Non meno brillante anche la performance di Gregory Kunde, Calaf, che è ancora in possesso di mezzi vocali ragguardevoli. Confesso che preferivo il tenore nel suo primo repertorio e mai avrei pensato un quarto di secolo addietro che il cantante un giorno potesse arrivare a personaggi come Radames o il Principe Ignoto. In quest'ultimo è indicativa la tenuta vocale, anche se certe asprezze sono scontate, ma il fraseggio è di primordine e lo squillo puntuale in ogni momento. Non sempre perfettamente calibrato nel ruolo amoroso, tuttavia coglie un consenso unanime nell'aria del III atto e addirittura concede il bis.

Molto positiva la prova di Vittoria Yeo, una Liù di grande fascino sia vocale sia interpretativo. Dotata di voce lirica, armoniosa e bene impostata, ella sa sfruttare con grande maestria tutte le caratteristiche di un canto dolce, sempre rifinito in tutti i registri e con un sapiente utilizzo di colori e fraseggio tratteggia un personaggio vero, dolce e drammatico.

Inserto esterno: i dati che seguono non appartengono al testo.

/-- Key handles and domains (R515 to R520): what each instruction answers in `ACC` and what becomes of the slot; an erase
that the engine itself asked for has ended when the instruction issues again. -/
def Obligations.Keystone : Prop :=
  ∀ (s : State) (e : Fin 104) (o : YOp) (w1 : World), Issues s e w1 → o.opf = 0#11 → (w1.core e).pl = 0#2 →
    let w2 := w1.modEng e.val Engine.commitAll
    let answer (u : World) (cyc : Nat) (v : W64) : Res := .next (retired s u e 4 cyc { u.core e with acc := ⟨v, 1#4⟩ })
    w2.ks.ready = true →
    (Usable (w1.core e) .sub (w1.core e).acc.t → ∀ p ∈ ([(Instr.kdreset, 0#12, true), (Instr.kdfree, 4#12, false)] :
        List ((Fin 104 → YOp → Instr) × BitVec 12 × Bool)), o.fn = p.2.1 →
      let k := (w1.core e).acc.v.extractLsb' 0 8
      (w2.ks.erasing = none → k = 0#8 → exec (p.1 e o) s = answer w2 64 1#64) ∧
      (w2.ks.erasing = none → k ≠ 0#8 → exec (p.1 e o) s = toWorld s ((eraseStart w2 e.val k p.2.2).modEng e.val (fun x =>
        { x with core := (s.w.eng e.val).core }))) ∧
      (∀ x : Erase, w2.ks.erasing = some x → x.e = e.val → exec (p.1 e o) s = answer (eraseEnd w2 x) 64 0#64)) ∧
    (o.fn = 1#12 → Usable (w1.core e) .addr (w1.core e).ix0.t → Usable (w1.core e) .addr (w1.core e).ix1.t →
      ∀ (b : List Byte) (w3 : World), Does s e (readBlob (w1.core e).ix0.v) w2 b w3 →
      w3.ks.ready = true → w3.ks.erasing = none →
      (∀ st : Nat, blobCheck w3 b = .error st → exec (.khload e o) s = answer w3 400 (w64 st)) ∧
      (∀ (k slot : Nat) (sl : KSlot) (ctr : W64) (w4 : World), blobCheck w3 b = .ok (k, slot, sl, ctr) →
        Does s e (storeMemE (w1.core e).ix1.v 8 (handleOf (BitVec.ofNat 8 k) slot sl.use sl.gen) 5#4 false) w3 () w4 →
        let w5 : World := { w4 with freeCtr := w4.freeCtr + 1 }
        let d := w5.ks.get k
        exec (.khload e o) s = answer (w5.setDom k { d with
          lastCtr := some ctr, slots := sset d.slots slot { sl with salt := BitVec.ofNat 32 (Config.free w4.freeCtr) } }) 400 0#64)) ∧
    (w2.ks.erasing = none → ∀ (h : W64) (w3 : World), Does s e handleWord w2 h w3 →
      let d := w3.ks.get (fld h 52 8)
      let slot := fld h 48 4
      w3.ks.ready = true → w3.ks.erasing = none →
      (o.fn = 2#12 →
        (∀ st : Nat, handleStatus w3 h = some st → exec (.khdrop e o) s = answer w3 64 (w64 st)) ∧
        (handleStatus w3 h = none → handleCurrent w3 h = false → exec (.khdrop e o) s = answer w3 64 5#64) ∧
        (handleStatus w3 h = none → handleCurrent w3 h = true → exec (.khdrop e o) s = answer (w3.setDom (fld h 52 8) { d with
          slots := sset d.slots slot { KSlot.empty with gen := (d.slot slot).gen + 1#32 } }) 64 0#64)) ∧
      (o.fn = 3#12 →
        (∀ st : Nat, handleStatus w3 h = some st → exec (.khinfo e o) s = answer w3 32 (w64 st)) ∧
        (handleStatus w3 h = none → exec (.khinfo e o) s = answer w3 32 (setFld h 0 32 (handleCurrent w3 h).toNat))))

Molto bravo il terzetto dei ministri composto dal Ping di Federico Longhi, il Pong di Francesco Pittari e il Pang di Marcello Nardis, divertenti, raffinati e molto omogenei. Giorgio Giuseppini era un Timur professionale, al pari del bravo Gianluca Breda (Mandarino), il corretto Antonello Ceron (Altoum) e Ugo Tarquini (Principe di Persia).

Anfiteatro quasi al completo e successo trionfale al termine.

Lukas Franceschini

17/7/2018

Le foto del servizio sono di Ennevi-Arena di Verona.